Journal of High Energy Physics ◽

10.1007/jhep12(2020)160 ◽

2020 ◽

Vol 2020 (12) ◽

Author(s):

Jiaju Zhang ◽

M.A. Rajabpour

Keyword(s):

Excited States ◽

Single Particle ◽

Renyi Entropy ◽

Rényi Entropy ◽

Large Momentum ◽

Particle State ◽

Two Dimensional ◽

Universal Form ◽

Conformal Field ◽

Harmonic Chain

Abstract We investigate the Rényi entropy of the excited states produced by the current and its derivatives in the two-dimensional free massless non-compact bosonic theory, which is a two-dimensional conformal field theory. We also study the subsystem Schatten distance between these states. The two-dimensional free massless non-compact bosonic theory is the continuum limit of the finite periodic gapless harmonic chains with the local interactions. We identify the excited states produced by current and its derivatives in the massless bosonic theory as the single-particle excited states in the gapless harmonic chain. We calculate analytically the second Rényi entropy and the second Schatten distance in the massless bosonic theory. We then use the wave functions of the excited states and calculate the second Rényi entropy and the second Schatten distance in the gapless limit of the harmonic chain, which match perfectly with the analytical results in the massless bosonic theory.

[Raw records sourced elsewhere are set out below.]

theorem State.finish_sticky (s : State) (k : CoreId) (px : Px) :
    Sticky k px s (s.finish k { push := px.pushes, sig := [], unbound := false }) 0 := by
  simp only [State.finish, List.foldl_nil, Bool.false_eq_true, if_false]
  suffices h : ∀ l : List (Fin 6 × Nat), (px.pushes = [] → l = []) → ∀ s : State, Sticky k px s (l.foldl (fun s p => s.modRegs k fun r =>
      { r with tok := vput r.tok p.1 (r.tok[p.1.val] + p.2), rsv := vput r.rsv p.1 (r.rsv[p.1.val] - p.2) }) s) 0 from h _ id s
  intro l
  induction l with
  | nil => intro _ s; exact ⟨by simp, fun _ _ => ⟨rfl, rfl⟩, rfl, rfl, rfl⟩
  | cons p t ih =>
    intro hl s
    have h1 : Sticky k px s (s.modRegs k fun r =>
        { r with tok := vput r.tok p.1 (r.tok[p.1.val] + p.2), rsv := vput r.rsv p.1 (r.rsv[p.1.val] - p.2) }) 0 :=
      .modRegs s _ (fun _ => rfl) fun _ q => absurd (hl q) (by simp)
    simpa using h1.trans (ih (fun q => absurd (hl q) (by simp)) _)

/-- What completing a word adds. -/
theorem State.complete_marks (s : State) (k : CoreId) (q : Seq) (n : Nat) (out : List W64) (enc : Word16) (go : Go) :
    let t := s.complete k q n out enc go
    (t.regs k).wflags = (s.regs k).wflags ∧ (t.regs k).tok = (s.regs k).tok ∧ (t.regs k).rsv = (s.regs k).rsv
      ∧ ((t.core k).preempt = (s.core k).preempt ∨ (t.regs k).fi ≤ -4096) ∧ (t.events = s.events ∨ (s.core k).trial.isSome) := by
  have ht : ∀ (u : State) (pc : VA), ((u.trialCount k q pc).core k).preempt = (u.core k).preempt
      ∧ ((u.trialCount k q pc).events = u.events ∨ (u.core k).trial.isSome) := by
    intro u pc
    unfold State.trialCount
    split
    · exact ⟨rfl, .inl rfl⟩
    · rename_i h
      split
      · exact ⟨rfl, .inl rfl⟩
      · refine ⟨?_, .inr (by simp [h])⟩
        dsimp only
        split <;> simp [State.core_modSeq]
  generalize hn : (s.seq k q).owes go.cost = c
  have hc : ((s.chargeFi k c).regs k).wflags = (s.regs k).wflags ∧ ((s.chargeFi k c).regs k).tok = (s.regs k).tok
      ∧ ((s.chargeFi k c).regs k).rsv = (s.regs k).rsv
      ∧ (((s.chargeFi k c).core k).preempt = (s.core k).preempt ∨ ((s.chargeFi k c).regs k).fi ≤ -4096)
      ∧ (s.chargeFi k c).events = s.events ∧ ((s.chargeFi k c).core k).trial = (s.core k).trial := by
    unfold State.chargeFi
    split
    · exact ⟨rfl, rfl, rfl, .inl rfl, rfl, rfl⟩
    · dsimp only
      split
      · rename_i h
        refine ⟨by simp [State.regs, State.ctx, State.core_modRegs], by simp [State.regs, State.ctx, State.core_modRegs],
          by simp [State.regs, State.ctx, State.core_modRegs], .inr ?_, rfl, by simp [State.core_modRegs]⟩
        simpa [State.regs, State.ctx, State.core_modRegs] using h
      · exact ⟨by simp, by simp, by simp, .inl (by simp [State.core_modRegs]), rfl, by simp [State.core_modRegs]⟩
  unfold State.complete
  dsimp only
  simp only [State.regs_modSeq, State.regs_trialCount, State.core_modSeq, hn]
  obtain ⟨a, b⟩ := ht (s.chargeFi k c) (s.seq k q).pc
  refine ⟨hc.1, hc.2.1, hc.2.2.1, ?_, ?_⟩
  · rcases hc.2.2.2.1 with h | h
    · exact .inl (a.trans h)
    · exact .inr h
  · rw [hc.2.2.2.2.1] at b; rw [hc.2.2.2.2.2] at b; exact b

/-! ### Errors of registers -/

@[simp] theorem State.regEcc_modRegs (s : State) (k : CoreId) (f : Regs → Regs) :
    ((s.modRegs k f).ctx k).regEcc = (s.ctx k).regEcc := by simp [State.ctx_modRegs]

@[simp] theorem State.regEcc_modSeq (s : State) (k : CoreId) (q : Seq) (f : Seqr → Seqr) :
    ((s.modSeq k q f).ctx k).regEcc = (s.ctx k).regEcc := by cases q <;> simp [State.ctx_modSeq, Ctx.setSeq]

@[simp] theorem State.regEcc_setFlags (s : State) (k : CoreId) (b : BitVec 32) :
    ((s.setFlags k b).ctx k).regEcc = (s.ctx k).regEcc := by
  unfold State.setFlags; split <;> simp

@[simp] theorem State.regEcc_chargeFi (s : State) (k : CoreId) (n : Nat) :
    ((s.chargeFi k n).ctx k).regEcc = (s.ctx k).regEcc := by
  unfold State.chargeFi
  split
  · rfl
  · dsimp only; split <;> simp [State.ctx, State.core_modRegs]

@[simp] theorem State.regEcc_trialCount (s : State) (k : CoreId) (q : Seq) (pc : VA) :
    ((s.trialCount k q pc).ctx k).regEcc = (s.ctx k).regEcc := by
  unfold State.trialCount
  split
  · rfl
  · split
    · rfl
    · dsimp only
      split
      · rw [State.ctx_enqueue]; exact State.regEcc_modSeq ..
      · exact State.regEcc_modSeq ..

@[simp] theorem State.regEcc_complete (s : State) (k : CoreId) (q : Seq) (n : Nat) (out : List W64) (enc : Word16) (go : Go) :
    ((s.complete k q n out enc go).ctx k).regEcc = (s.ctx k).regEcc := by
  unfold State.complete
  dsimp only
  rw [State.regEcc_modSeq, State.regEcc_trialCount, State.regEcc_chargeFi]

@[simp] theorem State.regEcc_slotPass (s : State) (k : CoreId) (n : Fin 16) :
    ((s.slotPass k n).ctx k).regEcc = (s.ctx k).regEcc := by
  unfold State.slotPass State.bindingPass
  split <;> simp

@[simp] theorem State.regEcc_passed (s : State) (k : CoreId) (n : Option (Fin 16)) :
    ((s.passed k n).ctx k).regEcc = (s.ctx k).regEcc := by
  unfold State.passed; cases n <;> simp

@[simp] theorem State.regEcc_finish (s : State) (k : CoreId) (l : List (Fin 6 × Nat)) :
    ((s.finish k { push := l, sig := [], unbound := false }).ctx k).regEcc = (s.ctx k).regEcc := by
  simp only [State.finish, List.foldl_nil, Bool.false_eq_true, if_false]
  induction l generalizing s with
  | nil => rfl
  | cons p t ih => rw [List.foldl_cons, ih]; simp

/-- What a word has written has no error any more; nothing else changes. -/
theorem State.wrote_onlyIssue (s : State) (k : CoreId) (q p : Seq) (n : Nat) (i : Instr) : OnlyIssue k p s (s.wrote k q n i) := by
  unfold State.wrote
  constructor
  · rfl
  · intro j hj; exact s.core_modCtx_ne _ hj
  · simp [State.core_modCtx]
  · simp [State.regs, Ctx.regDrop]
  · intro p _; simp only [State.seq, State.ctx_modCtx]; cases p <;> rfl
  · simp only [State.seq, State.ctx_modCtx]; cases p <;> rfl
  · simp [State.regs, Ctx.regDrop]

@[simp] theorem State.seq_wrote (s : State) (k : CoreId) (q p : Seq) (n : Nat) (i : Instr) : (s.wrote k q n i).seq k p = s.seq k p := by
  simp only [State.wrote, State.seq, State.ctx_modCtx]; cases p <;> rfl

@[simp] theorem State.regs_wrote (s : State) (k : CoreId) (q : Seq) (n : Nat) (i : Instr) : (s.wrote k q n i).regs k = s.regs k := by
  simp [State.wrote, State.regs, Ctx.regDrop]

theorem State.regEcc_wrote (s : State) (k : CoreId) (q : Seq) (n : Nat) (i : Instr) :
    ((s.wrote k q n i).ctx k).regEcc =
      (s.ctx k).regEcc.filter fun e => !regWrites q ((s.seq k q).stack.length - n) i e.1 := by
  simp [State.wrote, Ctx.regDrop]

theorem State.wrote_sticky (s : State) (k : CoreId) (px : Px) (q : Seq) (n : Nat) (i : Instr) : Sticky k px s (s.wrote k q n i) 0 :=
  ⟨by simp, fun _ _ => by simp, by simp [State.wrote, State.core_modCtx], by simp [State.wrote, State.core_modCtx], rfl⟩

/-- A completion after sticky bits. -/
theorem Sticky.marks {i : Instr} {sp : Spec} {s u w : State} {fl : BitVec 32} (h : Sticky s.k (s.px sp) u w (s.issueFlags i sp ||| fl))
    (hw : (w.ctx s.k).regEcc = (u.ctx s.k).regEcc.filter fun e => !regWrites s.q ((u.seq s.k s.q).stack.length - sp.pops) i e.1)
    (n : Nat) (out : List W64) (enc : Word16) (go : Go) : Marks i sp s u (w.complete s.k s.q n out enc go) fl := by
  obtain ⟨a, b, c, d, e⟩ := w.complete_marks s.k s.q n out enc go
  refine ⟨by rw [a, h.flags], fun p q => ?_, ?_, by rw [State.regEcc_complete, hw], ?_⟩
  · rw [b, c]; exact h.tokens p q
  · rcases d with d | d
    · exact .inl (d.trans h.preempt)
    · exact .inr d
  · rw [h.due, h.trial] at e; exact e

/-! ### runWord -/

/-- A read of sound registers changes nothing. -/
theorem regRead_sound {s : State} {k : CoreId} {q : Seq} {p : RegWord → Bool} (h : (s.ctx k).regSound p = true) :
    s.regRead k q p = .ok s := by
  unfold State.regRead
  rw [if_pos h]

We verify that in the large momentum limit the single-particle state Rényi entropy takes a universal form. We also show that in the limit of large momenta and large momentum difference the subsystem Schatten distance takes a universal form but it is replaced by a new corrected form when the momentum difference is small. Finally we also comment on the mutual Rényi entropy of two disjoint intervals in the excited states of the two-dimensional free non-compact bosonic theory.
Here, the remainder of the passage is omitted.